Louis Danvers
Louis Danvers Journaliste cinéma

FULGURANCES RETROUVÉES – UN SPLENDIDE COFFRET RESSUSCITE QUATRE FILMS STUPÉFIANTS, GRÂCE AU TRAVAIL EXEMPLAIRE DE LA WORLD CINEMA FOUNDATION.

(1) DE FRED ZINNEMANN ET EMILIO GOMEZ MURIEL. AVEC SILVIO HERNANDEZ. 0 H 58. DIST: TWIN PICS. – (2) DE DJIBRIL DIOP MAMBETY. AVEC MAGAYE NIANG, MAREME NIANG, AMINATA FALL. 1 H 27. DIST: TWIN PICS. – (3) D’ AHMED EL MAANOUNI. AVEC LE GROUPE NASS EL GHIWANE. 1 H 26. DIST: TWIN PICS. – (4) D’ ERMEK SHINARBAEV. AVEC ALEXANDRE PAN, OLEG LI, VALENTINA TE. 1 H 36. DIST: TWIN PICS.

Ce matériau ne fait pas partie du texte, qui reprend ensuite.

-- ==== Sys2Proof/Machine/RegMap.lean ====
section
/-! DEFINITION. The register map: every register of the chapters' register sections, with its offset (the index of
chapter 19), its reset value, its fields and their type codes (R10), and an accessor for each address and field. -/

namespace Sys2Proof.Machine

/-- The field type codes of R10. -/
inductive FTyp where
  | rw | ro | w1c | w1s | wo | rc | st
deriving DecidableEq, Repr

/-- A field of a register: its lowest bit, its width and its type code. -/
structure FieldDef where
  lo : Nat
  width : Nat
  typ : FTyp
deriving DecidableEq, Repr

/-- A register or a group of equal registers: the offset of the first, the stride and count of each index (largest
stride first), the reset value, how far above it the high word of its 64-bit pair lies if it is a low word (R13), and
its fields. Bits in no field are reserved and read 0 (R12). -/
structure RegDef where
  name : String
  base : Nat
  dims : List (Nat × Nat)
  reset : Nat
  hi : Option Nat
  fields : List FieldDef
deriving DecidableEq, Repr

/-- A field of one register: the register's offset, the lowest bit, the width. -/
structure Fld where
  addr : Nat
  lo : Nat
  width : Nat
deriving DecidableEq, Repr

Martin Scorsese s’est fait, depuis longtemps, le chantre actif de la préservation des trésors cinématographiques du passé, et de leur restauration. Celui qui sut soutenir la Cinémathèque Royale de Belgique en des heures difficiles, et dont le dernier film Hugo célèbre le pionnier du 7e art Méliès, est aussi -entre autres- à l’origine de la World Cinema Foundation. Cet organisme sans but lucratif a été créé en 2007, sur le modèle de The Film Foundation que Scorsese avait déjà lancé aux Etats-Unis, en 1990, avec Kubrick, Spielberg, George Lucas et Clint Eastwood. Le propos de la World Cinema Foundation est de retrouver et de restaurer des films appartenant au patrimoine cinématographique mondial mais qui ne peuvent plus être vus pour cause de dégradation de la pellicule. Une quinzaine de titres ont déjà bénéficié, à ce jour, de l’action de la fondation. Et quatre d’entre d’eux font l’objet d’une édition DVD, sous la forme d’un superbe coffret, qu’accompagne un livret de 36 pages. Scorsese introduit lui-même cet indispensable objet, expliquant sa démarche de préservation mais aussi de (re)découverte, rendant aussi hommage à ses complices de la Cinémathèque de Bologne, qui a pris en charge les travaux de restauration.

Merveilles ressuscitées

Les £uvres retenues viennent du Mexique, du Sénégal, du Maroc et du Kazakhstan. Toutes font preuve d’une grande originalité tant dans la forme que dans le propos. Et toutes sont riches de sensations uniques, de fulgurances dont une restauration exemplaire restitue tout l’éclat. Les Révoltés d’Alvarado (1931) célèbre dans un noir et blanc splendide la révolte de pêcheurs mexicains opprimés par des patrons multipliant les profits en revendant un poisson qu’ils ont pris dans leurs filets sans en obtenir une rémunération convenable. Coréalisé par le jeune Fred Zinnemann (futur réalisateur de High Noon) et photographié par un autre Américain, Paul Strand, c’est un film engagé exaltant, joué par des non-professionnels à la présence impressionnante de vérité. Si Les Révoltés d’Alvarado prend parfois des allures de documentaire, Transes en est un. Ce film marocain de 1981 capte la folle intensité des prestations scéniques du groupe Nass El Ghiwane, dont les chansons hypnotiques poussaient les foules vers un état d’extase. La grâce habite aussi Le Voyage de la hyène (1973), chef-d’£uvre du réalisateur sénégalais Djibril Diop Mambety. L’échappée belle d’un jeune couple projetant d’émigrer vers l’Europe et nourrissant son projet de petites et grandes arnaques est contée en images vives et sensuelles, d’une force et d’un érotisme fous. Un film inclassable, génial ovni made in Africa qu’il faut voir absolument. Comme il faut savourer l’aussi beau qu’énigmatique La Flûte de roseau (1989), récit d’une vengeance à la coréenne projetée durant de longues années, et chroniquée en images réalistes et poétiques à la fois, aux admirables couleurs pastel.